When first introduced, Steve Jobs touted the iPad as a content consumption device. As the product evolved, a core of dedicated iPad fanatics claimed the tablet was superior to a notebook computer. They went so far as to say that an iPad could replace a MacBook. Although this notion is patently false, Apple perpetuates this myth with promises of iPad productivity.

The iPad gradually approaches notebook computer functionality, with new peripherals such as smart keyboards. Some iPad accessories transcend those available for computers, such as the Apple Pencil. Thanks to iOS 13.4, the iPad now supports trackpads and mice.

The iPad is still not a MacBook, and it never will be. It’s not intended to be a notebook replacement. In some ways, the iPad is superior to a notebook. It’s lighter, and for some graphic design tasks, it’s more appropriate. Unfortunately, if you’re trying to write, compile, test and deploy software, the iPad isn’t even an option.
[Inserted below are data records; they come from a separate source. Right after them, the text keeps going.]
-- ==== Sys2Proof/Machine/Flags.lean ====
section
/-! DEFINITION. The flag function and the status byte. -/

namespace Sys2Proof.Machine

/-- `SetZN(v)` (40_fetch_decode_addressing.md R131): Z and N from the value written, no other flag. -/
def Flags.setZN (f : Flags) (v : Byte) : Flags :=
  { f with z := v == 0x00, n := v.getLsbD 7 }

/-- A flag as bit `k` of a byte, by an integer shift (10_state.md R31). -/
def flagBit (f : Bool) (k : Nat) : Byte := (if f then 1#8 else 0#8) <<< k

/-- `PackP()` (10_state.md R31, D2; log 6): N V U B D I Z C, bit 7 down to bit 0, B and U as stored (D3). -/
def Flags.pack (f : Flags) : Byte :=
  flagBit f.n 7 ||| flagBit f.v 6 ||| flagBit f.u 5 ||| flagBit f.b 4 |||
  flagBit f.d 3 ||| flagBit f.i 2 ||| flagBit f.z 1 ||| flagBit f.c 0

/-- `UnpackP(b)` (10_state.md R32): every flag is overwritten from its bit, never ORed. -/
def Flags.unpack (b : Byte) : Flags where
  c := b.getLsbD 0
  z := b.getLsbD 1
  i := b.getLsbD 2
  d := b.getLsbD 3
  b := b.getLsbD 4
  u := b.getLsbD 5
  v := b.getLsbD 6
  n := b.getLsbD 7

end Sys2Proof.Machine
end

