-- ==== Sys2Proof/Machine/Stack.lean ====
section
/-! DEFINITION. The stack family (44_stack.md): PHA, PHP, PLA, PLP. -/

namespace Sys2Proof.Machine

/-- PHA (R211). -/
def execPha (s : State) : Result := .next ((s.advance 1).push s.a)
/-- PHP (R212): the eight flags packed, B and U as stored. -/
def execPhp (s : State) : Result := .next ((s.advance 1).push s.flags.pack)
/-- PLA (R213). -/
def execPla (s : State) : Result :=
  let (v, s1) := (s.advance 1).pull
  .next ((s1.setReg .a v).setZN v)
/-- PLP (R214): all eight flags overwritten. -/
def execPlp (s : State) : Result :=
  let (b, s1) := (s.advance 1).pull
  .next { s1 with flags := Flags.unpack b }

end Sys2Proof.Machine
end

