/-- STA, STX and STY in their modes complete: one byte of the AddressSpace and PC, and nothing else; the effective address is
the full 16-bit sum. With the direct map every CPU write lands in the AddressSpace (42_store.md sections 1 to 4; 20_memory.md
section 1; D10 and D11, log 6 and 7). -/
def Obligations.StoreResults : Prop :=
  ∀ s : State,
    (∀ zp : Byte, exec (.staZp zp) s =
      .next { s with pc := s.pc + 2, space := Memory.write s.space zp.toNat s.a }) ∧
    (∀ zp : Byte, exec (.staZpx zp) s =
      .next { s with pc := s.pc + 2, space := Memory.write s.space (zp + s.x).toNat s.a }) ∧
    (∀ b : Addr, exec (.staAbs b) s =
      .next { s with pc := s.pc + 3, space := Memory.write s.space b.toNat s.a }) ∧
    (∀ b : Addr, exec (.staAbsx b) s =
      .next { s with pc := s.pc + 3, space := Memory.write s.space (b + s.x.setWidth 16).toNat s.a }) ∧
    (∀ b : Addr, exec (.staAbsy b) s =
      .next { s with pc := s.pc + 3, space := Memory.write s.space (b + s.y.setWidth 16).toNat s.a }) ∧
    (∀ zp : Byte, exec (.stxZp zp) s =
      .next { s with pc := s.pc + 2, space := Memory.write s.space zp.toNat s.x }) ∧
    (∀ zp : Byte, exec (.stxZpy zp) s =
      .next { s with pc := s.pc + 2, space := Memory.write s.space (zp + s.y).toNat s.x }) ∧
    (∀ b : Addr, exec (.stxAbs b) s =
      .next { s with pc := s.pc + 3, space := Memory.write s.space b.toNat s.x }) ∧
    (∀ zp : Byte, exec (.styZp zp) s =
      .next { s with pc := s.pc + 2, space := Memory.write s.space zp.toNat s.y }) ∧
    (∀ zp : Byte, exec (.styZpx zp) s =
      .next { s with pc := s.pc + 2, space := Memory.write s.space (zp + s.x).toNat s.y }) ∧
    (∀ b : Addr, exec (.styAbs b) s =
      .next { s with pc := s.pc + 3, space := Memory.write s.space b.toNat s.y })

/-- The six transfers complete (43_transfer.md R200): one register copied into another, PC moved by 1, no memory read or written,
Z and N from the value moved, TAY included, and no flag for TXS. -/
def Obligations.TransferResults : Prop :=
  ∀ s : State,
    exec .tax s = .next { s with
      x := s.a, pc := s.pc + 1, flags := { s.flags with z := s.a == 0, n := s.a.getLsbD 7 } } ∧
    exec .tay s = .next { s with
      y := s.a, pc := s.pc + 1, flags := { s.flags with z := s.a == 0, n := s.a.getLsbD 7 } } ∧
    exec .txa s = .next { s with
      a := s.x, pc := s.pc + 1, flags := { s.flags with z := s.x == 0, n := s.x.getLsbD 7 } } ∧
    exec .tya s = .next { s with
      a := s.y, pc := s.pc + 1, flags := { s.flags with z := s.y == 0, n := s.y.getLsbD 7 } } ∧
    exec .tsx s = .next { s with
      x := s.sp, pc := s.pc + 1, flags := { s.flags with z := s.sp == 0, n := s.sp.getLsbD 7 } } ∧
    exec .txs s = .next { s with sp := s.x, pc := s.pc + 1 }

/-- PHA and PHP complete: the byte goes to 0x0100 + SP of the AddressSpace, then SP decrements modulo 256; PHP's byte is the
eight flags as stored, in the order N V U B D I Z C (44_stack.md sections 1 and 2; D2 and D3, log 6). -/
def Obligations.PushResults : Prop :=
  ∀ s : State,
    exec .pha s = .next { s with
      pc := s.pc + 1, sp := s.sp - 1, space := Memory.write s.space (256 + s.sp.toNat) s.a } ∧
    ∃ p : Byte,
      exec .php s = .next { s with
        pc := s.pc + 1, sp := s.sp - 1, space := Memory.write s.space (256 + s.sp.toNat) p } ∧
      p.getLsbD 7 = s.flags.n ∧ p.getLsbD 6 = s.flags.v ∧ p.getLsbD 5 = s.flags.u ∧ p.getLsbD 4 = s.flags.b ∧
      p.getLsbD 3 = s.flags.d ∧ p.getLsbD 2 = s.flags.i ∧ p.getLsbD 1 = s.flags.z ∧ p.getLsbD 0 = s.flags.c
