-- ==== Sys2Proof/Laws/Flags.lean ====
section
/-! SUPPORT. The bits of the packed status byte. -/

namespace Sys2Proof.Machine

/-- A flag shifted to bit `k` is that bit and no other (10_state.md R31). -/
theorem flagBit_getLsbD (f : Bool) (k j : Nat) (hj : j < 8) :
    (flagBit f k).getLsbD j = (f && decide (j = k)) := by
  cases f
  · simp [flagBit]
  · simp only [flagBit, if_true, BitVec.getLsbD_shiftLeft, BitVec.getLsbD_one, Bool.true_and]
    rw [Bool.eq_iff_iff]
    simp only [Bool.and_eq_true, decide_eq_true_eq, Bool.not_eq_true', decide_eq_false_iff_not]
    omega

/-- The bits of `PackP()`, from 7 down to 0 (10_state.md R31). -/
theorem Flags.pack_bits (f : Flags) :
    f.pack.getLsbD 7 = f.n ∧ f.pack.getLsbD 6 = f.v ∧ f.pack.getLsbD 5 = f.u ∧ f.pack.getLsbD 4 = f.b ∧
      f.pack.getLsbD 3 = f.d ∧ f.pack.getLsbD 2 = f.i ∧ f.pack.getLsbD 1 = f.z ∧ f.pack.getLsbD 0 = f.c := by
  obtain ⟨c, z, i, d, b, u, v, n⟩ := f
  revert c z i d b u v n
  decide

end Sys2Proof.Machine
end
Apple Adds Trackpad and Mouse Support to iMovie and iWork

With iOS 13.4’s trackpad and mouse support, it was only a matter of time until core Apple apps embraced the new accessories. For now, only a few first-party apps offer actual mouse and trackpad support. It’s reasonable to expect apps like GarageBand, Messages and others to provide better trackpad and mouse integration soon.

Mouse and trackpad support offer functionality that most users would expect. Apple’s release notes weren’t specific; however, in trials, mouse and trackpad support is similar to macOS. Users move an on-screen cursor with either a mouse or trackpad. Clicking, selecting, and other behaviors are fully supported. It looks and feels remarkably like a MacBook.

Will the iPad Ever Replace the MacBook?

Some iPad fanatics claim Apple’s product roadmap favors the iPad over the MacBook. They even contend that Apple will scrap the MacBook in favor of the iPad.

It makes absolutely no sense for Apple to do this. Apple’s strategy is to create multiple devices. Each device offers a different view of the Apple ecosystem. Apple wants consumers to buy every gadget, and many of them do.

The Apple Watch, for example, has very little utility. At best, users can raise their wrist instead of taking their iPhone out of their pocket. That’s never been a monumental task. Yet Apple created the product, and it’s, by far, the best selling smartwatch on the market.

Similarly, Apple intends to tout the iPad as a notebook replacement. Some will fall for it, and perhaps it’s good enough for their purposes. Many will end up buying the iPad and then a MacBook.

I own a 2017 iPad, and it’s the last one I will purchase. I find that an iPhone and MacBook are enough. An “in-between” device, such as the iPad, is redundant to me. I haven’t even touched my iPad in three months.

This doesn’t mean that Apple won’t profit from me as a customer. I have a fixed budget for Apple devices. If I stop buying the iPad, I will refresh my iPhone and MacBook more frequently. Regardless of how Apple positions the iPad, the device has a bright future.